StepMetrics 与 Aggregates
StepMetrics (per op)
@dataclass
class StepMetrics:
op_id: str
t_compute: float = 0.0 # 计算时间 (ms)
t_comm: float = 0.0 # 通信时间 (ms)
t_wait: float = 0.0 # 等待时间 (ms)
t_total: float = 0.0 # 总时间 (ms)
bottleneck_tag: BottleneckTag = UNKNOWN
flops: int = 0
bytes_read: int = 0
bytes_write: int = 0
meta: dict = {}
Aggregates (end-to-end)
@dataclass
class Aggregates:
ttft: float # Time To First Token (ms)
tpot: float # Time Per Output Token (ms)
tps: float # Tokens Per Second
mfu: float # Model FLOPS Utilization
mbu: float # Memory Bandwidth Utilization
memory_peak: int # 内存峰值 (bytes)
total_time: float # 总时间 (ms)
total_compute_time: float
total_comm_time: float
total_wait_time: float
total_flops: int
total_bytes: int
num_steps: int
bottleneck_summary: dict[str, int]
聚合公式
# MFU
peak_flops = hardware["compute_tflops"] * 1e12
achieved_flops = total_flops / (total_time / 1000)
mfu = achieved_flops / peak_flops
# MBU
peak_bw = hardware["memory_bandwidth_gbps"] * 1e9
achieved_bw = total_bytes / (total_time / 1000)
mbu = achieved_bw / peak_bw
# TPS = output_tokens / decode_time_s
# TTFT = prefill_time (ms)
# TPOT = decode_time / output_tokens (ms)
无默认值规则
所有模块从 hardware dict 读取参数时禁止使用默认值:
# [FAIL]
bw_gbps = hardware.get("c2c_bandwidth_gbps", 400.0)

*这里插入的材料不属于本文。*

/-- Rows of the dictionary, part 6. -/
def odTable6 : List OdRow :=
  [⟨0x1110, 0x03, 32, 1, .u64, .ro, .volatile, 0, 0, 18446744073709551615, []⟩,
   ⟨0x4000, 0x18, 4096, 1, .u16, .rw, .persistent, 0, 0, 60000, [.manager, .secure]⟩,
   ⟨0x4000, 0x19, 4096, 1, .u16, .ro, .volatile, 0, 0, 65535, []⟩,
   ⟨0x4000, 0x1A, 4096, 1, .u32, .ro, .volatile, 0, 0, 4294967295, []⟩,
   ⟨0x4000, 0x20, 4096, 8, (.octet 1953), .rw, .persistent, 0, 0, 1953, [.manager]⟩,
   ⟨0x1040, 0x01, 1, 1, .u8, .ro, .volatile, 0, 0, 255, []⟩,
   ⟨0x1040, 0x02, 1, 1, .u16, .ro, .volatile, 0, 0, 65535, []⟩,
   ⟨0x1040, 0x03, 1, 1, .u32, .ro, .volatile, 0, 0, 4294967295, []⟩,
   ⟨0x1040, 0x04, 1, 1, .u32, .ro, .volatile, 0, 0, 4294967295, []⟩,
   ⟨0x1040, 0x05, 1, 1, .bool, .ro, .volatile, 0, 0, 1, []⟩,
   ⟨0x1040, 0x06, 1, 1, .u16, .ro, .volatile, 15, 0, 65535, []⟩,
   ⟨0x7000, 0x01, 1, 1, .u8, .ro, .volatile, 0, 0, 255, []⟩,
   ⟨0x7000, 0x02, 1, 1, .u32, .ro, .volatile, 0, 0, 4294967295, []⟩,
   ⟨0x7000, 0x03, 1, 1, .u8, .rw, .unitLocal, 0, 0, 255, [.manager, .secure]⟩,
   ⟨0x7000, 0x04, 1, 1, .u8, .rwq, .unitLocal, 0, 0, 255, [.manager, .officer, .secure]⟩,
   ⟨0x7000, 0x05, 1, 1, .u8, .rwq, .unitLocal, 2, 1, 4, [.manager, .officer, .secure]⟩,
   ⟨0x7000, 0x06, 1, 1, .u8, .ro, .volatile, 0, 0, 255, []⟩,
   ⟨0x7000, 0x07, 1, 1, .u16, .ro, .volatile, 0, 0, 65535, []⟩,
   ⟨0x7000, 0x08, 1, 1, .u16, .ro, .volatile, 0, 0, 65535, []⟩,
   ⟨0x7010, 0x01, 24, 1, .u8, .rwq, .unitLocal, 0, 0, 4, [.manager, .officer, .secure]⟩,
   ⟨0x7010, 0x02, 24, 1, .u8, .rw, .unitLocal, 0, 0, 4, [.manager, .secure]⟩,
   ⟨0x7010, 0x03, 24, 1, .u32, .ro, .volatile, 0, 0, 4294967295, []⟩,
   ⟨0x7010, 0x04, 24, 1, .u64, .ro, .volatile, 0, 0, 18446744073709551615, []⟩,
   ⟨0x1010, 0x01, 1, 1, .u64, .ro, .volatile, 0, 0, 18446744073709551615, []⟩,
   ⟨0x1010, 0x02, 1, 1, (.octet 1056), .ro, .volatile, 0, 0, 1056, []⟩]

/-- Rows of the dictionary, part 7. -/
def odTable7 : List OdRow :=
  [⟨0x1010, 0x03, 1, 1, (.octet 1448), .ro, .volatile, 0, 0, 1448, []⟩,
   ⟨0x1010, 0x04, 1, 1, (.octet 1056), .wo, .volatile, 0, 0, 1056, [.manager]⟩,
   ⟨0x9000, 0x01, 1, 1, .u8, .ro, .volatile, 0, 0, 255, []⟩,
   ⟨0x9000, 0x02, 1, 1, .u8, .rwl, .otp, 0, 1, 4, [.manager, .officer, .secure]⟩,
   ⟨0x9000, 0xFF, 1, 1, .u8, .ro, .volatile, 4, 0, 255, []⟩,
   ⟨0x9010, 0x01, 4, 1, (.octet 64), .rwl, .otp, 0, 64, 64, [.manager, .officer, .secure]⟩,
   ⟨0x9010, 0x02, 4, 1, .u8, .rwl, .otp, 0, 1, 1, [.manager, .officer, .secure]⟩,
   ⟨0x9010, 0x03, 4, 1, .u8, .ro, .volatile, 0, 0, 255, []⟩,
   ⟨0x9010, 0xFF, 4, 1, .u8, .ro, .volatile, 2, 0, 255, []⟩,
   ⟨0x9020, 0x01, 1, 1, .u8, .rwl, .otp, 0, 0, 255, [.manager, .officer, .secure]⟩,
   ⟨0x9020, 0xFF, 1, 1, .u8, .ro, .volatile, 255, 0, 255, []⟩,
   ⟨0x9021, 0x01, 1, 1, .bool, .rwl, .otp, 0, 0, 1, [.manager, .officer, .secure]⟩,
   ⟨0x9021, 0xFF, 1, 1, .u8, .ro, .volatile, 1, 0, 255, []⟩,
   ⟨0x9022, 0x01, 1, 1, .bool, .rwl, .otp, 0, 0, 1, [.manager, .officer, .secure]⟩,
   ⟨0x9022, 0xFF, 1, 1, .u8, .ro, .volatile, 1, 0, 255, []⟩,
   ⟨0x9023, 0xFF, 1, 1, .u8, .ro, .volatile, 16, 0, 255, []⟩,
   ⟨0x9030, 0x01, 1, 1, (.octet 32), .ro, .volatile, 0, 0, 32, []⟩,
   ⟨0x9030, 0x02, 1, 1, (.octet 576), .wo, .volatile, 0, 0, 576, [.manager, .officer]⟩,
   ⟨0x9030, 0x03, 1, 1, .u8, .ro, .volatile, 0, 0, 255, []⟩,
   ⟨0x9030, 0x04, 1, 1, .u8, .ro, .volatile, 0, 0, 255, []⟩,
   ⟨0x9030, 0x05, 1, 1, .u32, .ro, .volatile, 0, 0, 4294967295, []⟩,
   ⟨0x9040, 0x01, 1, 1, .u32, .ro, .volatile, 0, 0, 4294967295, []⟩,
   ⟨0x9040, 0x02, 1, 1, .u32, .ro, .volatile, 0, 0, 4294967295, []⟩,
   ⟨0x6001, 0x01, 1, 1, .u64, .ro, .volatile, 0, 0, 18446744073709551615, []⟩,
   ⟨0x6001, 0x02, 1, 1, .u32, .ro, .volatile, 0, 0, 4294967295, []⟩,
   ⟨0x6002, 0x01, 1, 1, .u64, .ro, .volatile, 0, 0, 18446744073709551615, []⟩,
   ⟨0x6002, 0x02, 1, 1, .u8, .ro, .volatile, 0, 0, 255, []⟩]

# [PASS] 缺失时 KeyError,明确报错
bw_gbps = hardware["c2c_bandwidth_gbps"]
Calibration (可选)
@dataclass
class CalibrationConfig:
effective_bw_factor: float = 1.0 # 有效带宽系数 (0-1)
congestion_factor: float = 1.0 # 拥塞系数 (>=1)
startup_overhead_ms: float = 0.0 # 启动开销 (ms)
overlap_efficiency: float = 1.0 # 重叠效率 (0-1)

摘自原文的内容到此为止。